PORTLAND, Maine | For an off-year election in a state only rarely in the national political spotlight, an upcoming referendum on same-sex marriage has dramatic potential to make history and to roil emotions from coast to coast.

On Nov. 3, Maine voters will become the first in any state with the chance to repeal or uphold a law, passed by their legislature and signed by their governor, legalizing same-sex marriage. The outcome is considered too close to call, and the race is galvanizing activists on both sides of the issue across the country.

The ballot measure, Question One, results from Maine’s provision for a “people’s veto” - any newly passed law can be subject to repeal by voters if enough valid signatures are obtained to trigger a referendum.

“The stakes are very high in Maine, no question about it,” said Frank Schubert, who was hired by gay-marriage opponents in Maine as their top strategist after he coordinated the Proposition 8 campaign last year in California that repealed court-ordered gay marriage there.

Though five other states have legalized same-sex marriage, including four of Maine’s New England neighbors, none has done it with the affirmation of a popular vote. Maine could be the first - a prospect that worries Mr. Schubert and his allies.

“It would be the first time gay marriage advocates would be able to convince the public to be on their side,” he said. “It would add to their attempt to convince people that it’s inevitable they will win, that it’s just a matter of time.”

Supporters of same-sex marriage, in Maine and elsewhere, are cautiously hopeful of a landmark victory, which they believe would have an impact in other states including California. But they acknowledge that defeat - by an electorate known for its independence and moderation - would be crushing.

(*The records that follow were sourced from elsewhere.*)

-- ==== Sys2Proof/Machine/Engines.lean ====
section
/-!
DEFINITION. Engine queues and timelines (05 R106), starting and completing commands (07 R149–R152, 08 R165–R167, 09 R170,
15 R270, R271), engine faults (24 R376–R378), copy beats (07 R137–R143, R410) and arrivals (05 R109).
-/
namespace Sys2Proof.Machine

/-! ## Queues and timelines -/

def Core.engine (u : Core) : EngId → Engine
  | .cpe => u.cpe
  | .mat => u.mat
  | .vec => u.vec

def Core.setEngine (u : Core) (e : EngId) (x : Engine) : Core :=
  match e with
  | .cpe => { u with cpe := x }
  | .mat => { u with mat := x }
  | .vec => { u with vec := x }

def Core.modEngine (u : Core) (e : EngId) (f : Engine → Engine) : Core := u.setEngine e (f (u.engine e))

/-- ENG of TCAUSE (22 Table 115). -/
def engNo : EngId → Nat
  | .cpe => 1
  | .mat => 2
  | .vec => 3

/-- The completed value of a timeline counter: every command below the lowest outstanding number (05 R106). -/
def Engine.completed (e : Engine) : Nat :=
  match e.queue.foldl (fun (a : Option Nat) c => match a with
    | none => some c.num
    | some n => some (min n c.num)) none with
  | some n => n - 1
  | none => e.issued

/-- A queue holds 16 commands (02 R34). -/
def Engine.full (e : Engine) : Bool := decide (16 ≤ e.queue.length)

/-- Place a command; it takes the next number of its counter. -/
def Engine.push (e : Engine) (c : Cmd) : Engine :=
  { e with queue := e.queue ++ [{ c with num := e.issued + 1 }], issued := e.issued + 1 }

def Engine.find (e : Engine) (num : Nat) : Option Cmd := e.queue.find? fun c => c.num = num
def Engine.drop (e : Engine) (num : Nat) : Engine := { e with queue := e.queue.filter fun c => c.num ≠ num }
def Engine.set (e : Engine) (c : Cmd) : Engine := { e with queue := e.queue.map fun x => if x.num = c.num then c else x }

def State.cmd? (s : State) (rank : Nat) (e : EngId) (num : Nat) : Option Cmd := ((s.unitAt rank).engine e).find num
def State.setCmd (s : State) (rank : Nat) (e : EngId) (c : Cmd) : State := s.modUnit rank fun u => u.modEngine e fun x => x.set c
def State.dropCmd (s : State) (rank : Nat) (e : EngId) (num : Nat) : State := s.modUnit rank fun u => u.modEngine e fun x => x.drop num

/-- A waiting copy has landed: its attached matrix command may start (07 R143). -/
def State.landAttached (s : State) (rank copyNum : Nat) : State :=
  s.modUnit rank fun u => u.modEngine .mat fun e =>
    { e with queue := e.queue.map fun c => if c.attachedTo = some copyNum then { c with landed := true } else c }

/-! ## Faults -/

/-- Mark a faulted replayable command and the commands queued behind it as held (04 R89, 24 R376). A promotion keeps the
page it has withdrawn. -/
def Engine.hold (e : Engine) (num : Nat) : Engine :=
  { e with queue := e.queue.map fun c =>
      if c.num = num ∨ (num < c.num ∧ c.st = .queued)
      then { c with st := .held, beat := 0, early := [], stage := [], aux := [], epoch := none, met := false, granted := none, eligible := none }
      else c }

/-- Core event of a completion of an engine (22 Table 116). -/
def doneEvent : EngId → Nat
  | .cpe => 6
  | .mat => 7
  | .vec => 8

/-- A command completes and leaves its queue. -/
def State.doneCmd (s : State) (rank : Nat) (e : EngId) (num : Nat) : State :=
  (s.dropCmd rank e num).modUnit rank fun u => u.countEvent (doneEvent e) 1

/-- An engine command faults. A fault that is not replayable leaves the command complete and holds nothing (24 R378): its
attached matrix command may start (DESIGN CHOICE, log 114: 07 R143 speaks of a copy whose last byte lands), and the page a
promotion has withdrawn goes back to its pool (DEDUCED, log 115). An uncorrectable fault while the context's interval is open
makes the context due to be rolled back (24 R393). -/
def State.engFault (s : State) (rank : Nat) (e : EngId) (c : Cmd) (cause : Nat) (replayable : Bool) (status : Nat) (addr : Word) : State :=
  let s := s.gateDone rank (.copy c.num)
  let ctx := (s.unitAt rank).unit.ctx
  let f : EngFault := { eng := engNo e, cause := cause, replayable := replayable, status := BitVec.ofNat 32 status, addr := addr, cmd := c }
  let s2 := if replayable then s.modUnit rank fun u => u.modEngine e fun q => q.hold c.num
    else match c.owns with
      | some p => ((s.doneCmd rank e c.num).landAttached rank c.num).pageBack ctx p
      | none => (s.doneCmd rank e c.num).landAttached rank c.num
  if cause == cUNCORR_READ && (match s.ctx? ctx with
      | some k => k.ckptOpen && !k.killed
      | none => false)
  then s2.modCtx ctx fun k => { k with dataFault := some (k.dataFault.getD { cause := cause, addr := addr.toNat, rank := some rank, pos := c.pos }) }
  else s2.modUnit rank fun u => { u with faults := u.faults ++ [f] }

/-- Faults in the order of R376: CPE, matrix, vector; within one engine by timeline number. -/
def insertFault (f : EngFault) : List EngFault → List EngFault
  | [] => [f]
  | g :: r => if f.eng < g.eng ∨ (f.eng = g.eng ∧ f.cmd.num < g.cmd.num) then f :: g :: r else g :: insertFault f r

def sortFaults (l : List EngFault) : List EngFault := l.foldl (fun a f => insertFault f a) []

/-- Release every held command (24 R377). -/
def Engine.release (e : Engine) : Engine :=
  { e with queue := e.queue.map fun c => if c.st = .held then { c with st := .queued } else c }

/-- Drop every held command; it counts as complete. The attached command of a dropped copy goes with it. -/
def Core.dropHeld (u : Core) : Core :=
  let gone := (u.cpe.queue.filter fun c => c.st = .held).map (·.num)
  let keep (c : Cmd) : Bool := c.st != .held && !(match c.attachedTo with
    | some n => decide (n ∈ gone) && !c.landed
    | none => false)
  { u with cpe := { u.cpe with queue := u.cpe.queue.filter keep }, mat := { u.mat with queue := u.mat.queue.filter keep },
           vec := { u.vec with queue := u.vec.queue.filter keep } }

/-- Pages that promotions of a list of commands have withdrawn go back to their pools (19 R318). -/
def State.giveBack (s : State) (ctx : Nat) (l : List Cmd) : State :=
  l.foldl (fun s c => match c.owns with
    | some p => s.pageBack ctx p
    | none => s) s

/-- Drop a unit's held commands (24 R377), with the pages that held promotions own. -/
def State.dropHeld (s : State) (rank : Nat) : State :=
  let u := s.unitAt rank
  (s.modUnit rank Core.dropHeld).giveBack u.unit.ctx (u.cpe.queue.filter fun c => c.st = .held)

/-! ## Pair sites (08 R164–R166) -/

def isMmap (w : W32) : Bool := match decode w with
  | .ok (.mmapLead _ _ _ _) => true
  | .ok (.mmapFol _ _ _) => true
  | _ => false

def isLead (w : W32) : Bool := match decode w with
  | .ok (.mmapLead _ _ _ _) => true
  | _ => false

/-- MMA, MMAP and MVM compute; they need a grant of the ramp limiter (15 R270). -/
def isCompute (w : W32) : Bool := match decode w with
  | .ok (.mma _ _ _ _ _) => true
  | .ok (.mvm _ _ _ _ _) => true
  | .ok (.mmapLead _ _ _ _) => true
  | .ok (.mmapFol _ _ _) => true
  | _ => false

/-- The core a core pairs with: the same core number in the cluster c xor 1. -/
def partner (rank : Nat) : Nat := rankOf (dieOf rank) (clusterOf rank ^^^ 1) (coreOf rank)
/-- The pair site of a core. -/
def pairSite (rank : Nat) : Nat := clusterOf rank / 2 * 8 + coreOf rank
def State.epoch (s : State) (rank : Nat) : Nat := (alGet (pairSite rank) (s.die (dieOf rank)).pairs).getD 0
def State.bumpEpoch (s : State) (rank : Nat) : State :=
  let e := s.epoch rank
  s.modDie (dieOf rank) fun d => { d with pairs := alSet (pairSite rank) ((e + 1) % 2 ^ 32) d.pairs }

/-- The half of a core that is at the rendezvous or computing. -/
def Core.half (u : Core) : Option Cmd := u.mat.queue.find? fun c => isMmap c.word && c.epoch.isSome

/-- The rail of a unit (16 R274): a core's is its cluster's; what is not a core of a D-die follows its cluster 0, of a P-die
stays on the high rail. -/
def State.railHigh (s : State) (rank : Nat) : Bool :=
  let die := dieOf rank
  if !isCoreRank rank && isPDie die then true
  else match alGet (if isCoreRank rank then clusterOf rank else 0) (s.die die).clusters with
    | some k => k.railHigh
    | none => true

def State.cluster (s : State) (die c : Nat) : Cluster := (alGet c (s.die die).clusters).getD {}
def State.modCluster (s : State) (die c : Nat) (f : Cluster → Cluster) : State :=
  s.modDie die fun d => { d with clusters := alSet c (f ((alGet c d.clusters).getD {})) d.clusters }

/-- Ranks of a cluster's cores. -/
def coresOf (die c : Nat) : List Nat := (List.range 4).map fun k => rankOf die c k

/-- An MMAP half is at the rendezvous of a site of a cluster (16 R280). -/
def State.pairBusy (s : State) (die c : Nat) : Bool :=
  (coresOf die c ++ coresOf die (c ^^^ 1)).any fun r => (s.unitAt r).half.isSome

/-- The clk from which a compute command has occupied a core's array: its start, or a waiting half's grant (15 R271, 16
R280). -/
def Core.activeFrom (u : Core) : Option Nat := u.mat.queue.findSome? fun c => if isCompute c.word then c.granted else none

/-- Insert a completion: the latest first, ties by lowest rank (15 R271). -/
def noteRecent (k : Nat × Nat × Nat) : List (Nat × Nat × Nat) → List (Nat × Nat × Nat)
  | [] => [k]
  | x :: r => if x.2.2 < k.2.2 ∨ (x.2.2 = k.2.2 ∧ k.1 < x.1) then k :: x :: r else x :: noteRecent k r

/-- A core's array has been occupied from a clk and is free now: its limiter and its cluster's meter note it (15 R271, 16
R276). -/
def State.noteDone (s : State) (rank : Nat) (start : Option Nat) : State :=
  match start with
  | none => s
  | some g =>
    let ctx := (s.unitAt rank).unit.ctx
    let f := fun (l : Limiter) => { l with past := (rank, g, s.clk) :: l.past,
                                           recent := noteRecent (rank, ctx, s.clk) (l.recent.filter fun x => x.1 ≠ rank) }
    (s.modDie (dieOf rank) fun d => if s.railHigh rank then { d with limHigh := f d.limHigh } else { d with limLow := f d.limLow }).modCluster
      (dieOf rank) (clusterOf rank) fun k => { k with busyClk := k.busyClk + (s.clk - max g s.power.epochAt) }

“If we lose, it will be a day of tremendous grief,” said Judy Chamberlain, who along with her partner of 30 years, Karen Marlin, has been working in the campaign to uphold the marriage law.

Among the lawmakers backing the marriage bill was state Sen. Larry Bliss, an openly gay Democrat who moved many colleagues with personal stories of raising a family as half of a same-sex couple. Initially, Mr. Bliss felt the bill was premature, but changed his mind when his longtime partner quit his job and needed to get on Mr. Bliss’s health insurance.

“If he’d been my spouse, it would have been easy,” Mr. Bliss said. “Instead the process was appallingly humiliating.”

Many Mainers were surprised by the decision of Democratic Gov. John Baldacci, a Roman Catholic, to sign the bill swiftly on May 6 despite having voiced doubts about same-sex marriage.

The spiritual leader of Maine’s 200,000 Catholics, Portland Bishop Richard Malone, said he was “deeply disappointed” in Mr. Baldacci and legislative leaders, and called same-sex marriage “a dangerous sociological experiment.” Catholic churches statewide have taken collections to aid the repeal effort.

Mr. Baldacci, a former altar boy, said he is at peace with his decision.

“It’s important to have your own faith and connection to God,” he said in an interview in his office. “At the same time, it isn’t just that faith you’re the governor of. … You’re governor of all the people.”